The largest freshwater fish in the world was caught earlier this month. While we like to brag about the size of our Murray cod, they shrink to being a tiddler in comparison to this latest catch. Measuring 4m from snout to tail, this was the largest and heaviest freshwater fish ever taken. It was a freshwater stingray.
It was caught in Cambodia and weighed 300kg, comfortably exceeding the previous record holder: a Mekong River catfish that tipped the scales at 293kg.
A 50kg cod is a big fish here but in the Mekong it would be considered just a bait fish.
If my memory serves me, George, a Collingwood supporter who also fishes, traveled to Thailand to fish for giant catfish. His wife, who also likes fishing, landed a catfish about 100kg. It was released later, as was the giant stingray.
For those that say a stringray is not a freshwater fish — according to marine experts, if a fish lives all of its life in fresh water, then it is deemed to be a freshwater fish, as is the case with this stingray.
Around our neck of the woods, a fish in the 1m size range would be a big fish but this week nothing measuring anywhere near that size was reported. In fact, due to the weather, pickings were slim.
A few keepers at Eildon, no reports from the Goulburn and Murray rivers — the exception was at Lake Dartmouth where trout were on the bite.

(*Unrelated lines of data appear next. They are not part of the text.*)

-- ==== Sys2Proof/Laws/PerInstr.lean ====
section
/-! SUPPORT. One law per command, about the command as syntax: its operands fit (30_encoding.md R72) and its encoding shows the
opcode and the reserved fields of its row (R64 to R66). -/

namespace Sys2Proof

/-- The word shows the fixed fields of the row, field by field (R65). -/
def OpcodeRow.fits (r : OpcodeRow) (w : Word) : Prop :=
  Word.opc w = Word.opc r.pattern ∧
  Word.fieldA w &&& Word.fieldA r.mask = Word.fieldA r.pattern ∧
  Word.fieldB w &&& Word.fieldB r.mask = Word.fieldB r.pattern ∧
  Word.fieldC w &&& Word.fieldC r.mask = Word.fieldC r.pattern

end Sys2Proof

namespace Sys2Proof.Laws.EncodesInItsRow

/-- The operands fit their fields, and the encoding fits the command's own row of the opcode map. -/
def Statement (i : Instr) : Prop :=
  i.wf = true ∧ ∃ r ∈ opcodeMap, r.mnemonic = i.mnemonic ∧ r.fits (encode i)

/-- A row's fixed fields, computed. -/
theorem fits_commandWord {r : OpcodeRow} {o a b c : Byte}
    (ho : o = Word.opc r.pattern) (ha : a &&& Word.fieldA r.mask = Word.fieldA r.pattern)
    (hb : b &&& Word.fieldB r.mask = Word.fieldB r.pattern) (hc : c &&& Word.fieldC r.mask = Word.fieldC r.pattern) :
    r.fits (commandWord o a b c) := by
  simp only [OpcodeRow.fits, opc_commandWord, fieldA_commandWord, fieldB_commandWord, fieldC_commandWord]
  exact ⟨ho, ha, hb, hc⟩

/-- A field that a row leaves free. -/
theorem free {m p : Byte} (hm : m = 0) (hp : p = 0) (x : Byte) : x &&& m = p := by
  subst hm hp; exact BitVec.and_zero

/-- Every command is well formed: its operands have the widths of their fields. -/
theorem wf (i : Instr) : i.wf = true := by
  cases i <;>
    simp only [Instr.wf, Instr.operands, List.all_cons, List.all_nil, Bool.and_true, Bool.and_eq_true, decide_eq_true_eq] <;>
    exact_mod_cast (by repeat (first | exact BitVec.isLt _ | constructor))

theorem openBus (bus addr : Byte) : Statement (.openBus bus addr) :=
  ⟨wf _, opcodeMap[0], by decide, rfl, fits_commandWord (by decide) (free (by decide) (by decide) _) (free (by decide) (by decide) _) (by decide)⟩

theorem close : Statement .close :=
  ⟨wf _, opcodeMap[1], by decide, rfl, fits_commandWord (by decide) (by decide) (by decide) (by decide)⟩

theorem rdb (reg : Byte) : Statement (.rdb reg) :=
  ⟨wf _, opcodeMap[2], by decide, rfl, fits_commandWord (by decide) (free (by decide) (by decide) _) (by decide) (by decide)⟩

theorem rdw (reg : Byte) : Statement (.rdw reg) :=
  ⟨wf _, opcodeMap[3], by decide, rfl, fits_commandWord (by decide) (free (by decide) (by decide) _) (by decide) (by decide)⟩

theorem rdws (reg : Byte) : Statement (.rdws reg) :=
  ⟨wf _, opcodeMap[4], by decide, rfl, fits_commandWord (by decide) (free (by decide) (by decide) _) (by decide) (by decide)⟩

theorem wrb (reg value : Byte) : Statement (.wrb reg value) :=
  ⟨wf _, opcodeMap[5], by decide, rfl, fits_commandWord (by decide) (free (by decide) (by decide) _) (free (by decide) (by decide) _) (by decide)⟩

theorem wrw (reg : Byte) (value : Half) : Statement (.wrw reg value) :=
  ⟨wf _, opcodeMap[6], by decide, rfl, fits_commandWord (by decide) (free (by decide) (by decide) _) (free (by decide) (by decide) _) (free (by decide) (by decide) _)⟩

theorem wrc (cmd : Byte) : Statement (.wrc cmd) :=
  ⟨wf _, opcodeMap[7], by decide, rfl, fits_commandWord (by decide) (free (by decide) (by decide) _) (by decide) (by decide)⟩

theorem wrblk : Statement .wrblk :=
  ⟨wf _, opcodeMap[8], by decide, rfl, fits_commandWord (by decide) (by decide) (by decide) (by decide)⟩

theorem ldcal : Statement .ldcal :=
  ⟨wf _, opcodeMap[9], by decide, rfl, fits_commandWord (by decide) (by decide) (by decide) (by decide)⟩

theorem cmpt (msb lsb xsb : Byte) : Statement (.cmpt msb lsb xsb) :=
  ⟨wf _, opcodeMap[10], by decide, rfl, fits_commandWord (by decide) (free (by decide) (by decide) _) (free (by decide) (by decide) _) (free (by decide) (by decide) _)⟩

theorem cmph (msb lsb : Byte) : Statement (.cmph msb lsb) :=
  ⟨wf _, opcodeMap[11], by decide, rfl, fits_commandWord (by decide) (free (by decide) (by decide) _) (free (by decide) (by decide) _) (by decide)⟩

theorem cmpp (msb lsb xsb : Byte) : Statement (.cmpp msb lsb xsb) :=
  ⟨wf _, opcodeMap[12], by decide, rfl, fits_commandWord (by decide) (free (by decide) (by decide) _) (free (by decide) (by decide) _) (free (by decide) (by decide) _)⟩

end Sys2Proof.Laws.EncodesInItsRow
end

Lake Hume was also reported to be worth a try, with some trophy-size trout starting to be caught. Anglers trolling Tassie Devils and bait behind a fender were starting to get results, and angling a bait of worms or yabbies was still resulting in redfin when fished among the tree lines.
So on your way to fish at Dartmouth or on the way home, you could stop off at the Hume.
Eildon is also worth a visit. Cod can be caught in the river arms as well as the deep water in front of the wall.
Large deep diving lures, as well as scrub worms or yabbies, are worth a try.
Spinning Jackall lures near and among structure is tempting yellowbelly, and trolling Tassie Devils and baits behind a Ford Fender is resulting in trout being caught, with an occasional trophy fish among them.
Well let’s hope that we can get some decent weather soon, I am still trying to dry out from the rain. If it’s not raining, it’s foggy or windy, but you never know your luck. A good day is just around the corner — or I hope it is.
Down south at Queenscliff, Rod Lawn from Adamas Fishing Charters was interested in the huge freshwater stingray. He said its saltwater cousin could be seen around the jetty where he tied his boat up at the end of the day’s charter.
This monster stingray is attracted to this spot by anglers when cleaning their catch. This ray would come close to the one described at the start of my tale. Only it is a saltwater species, not a freshwater one.
Back to fishing and Rod said that when he was able to wet a line, there were some snapper to be had fishing the reef around the head of Port Phillip Bay, as well as the inshore reefs off Barwon Heads and Ocean Grove.
These are only pinky size. Rod said the big fish were still a couple of months from returning to the region.
Rod said he was also catching flathead and silver trevally, as well as gummy shark.
Rod said when it was too rough to fish, he tied his boat to the pier near the ferry terminal and fished the outgoing tide. He said he caught trevally, whiting, small salmon and bream.
North of the border, John Liddell at Eden reported snapper, morwong and other reef fish and flathead.
Graham Cowley at Narooma said it was a similar story, with some kingfish to the north of Montague Island.
Once again, big seas kept most of the boats tied up.
Well, as I said, hopefully good weather is on the way and with it some good fishing, so stay safe and if you do wet a line, good fishing.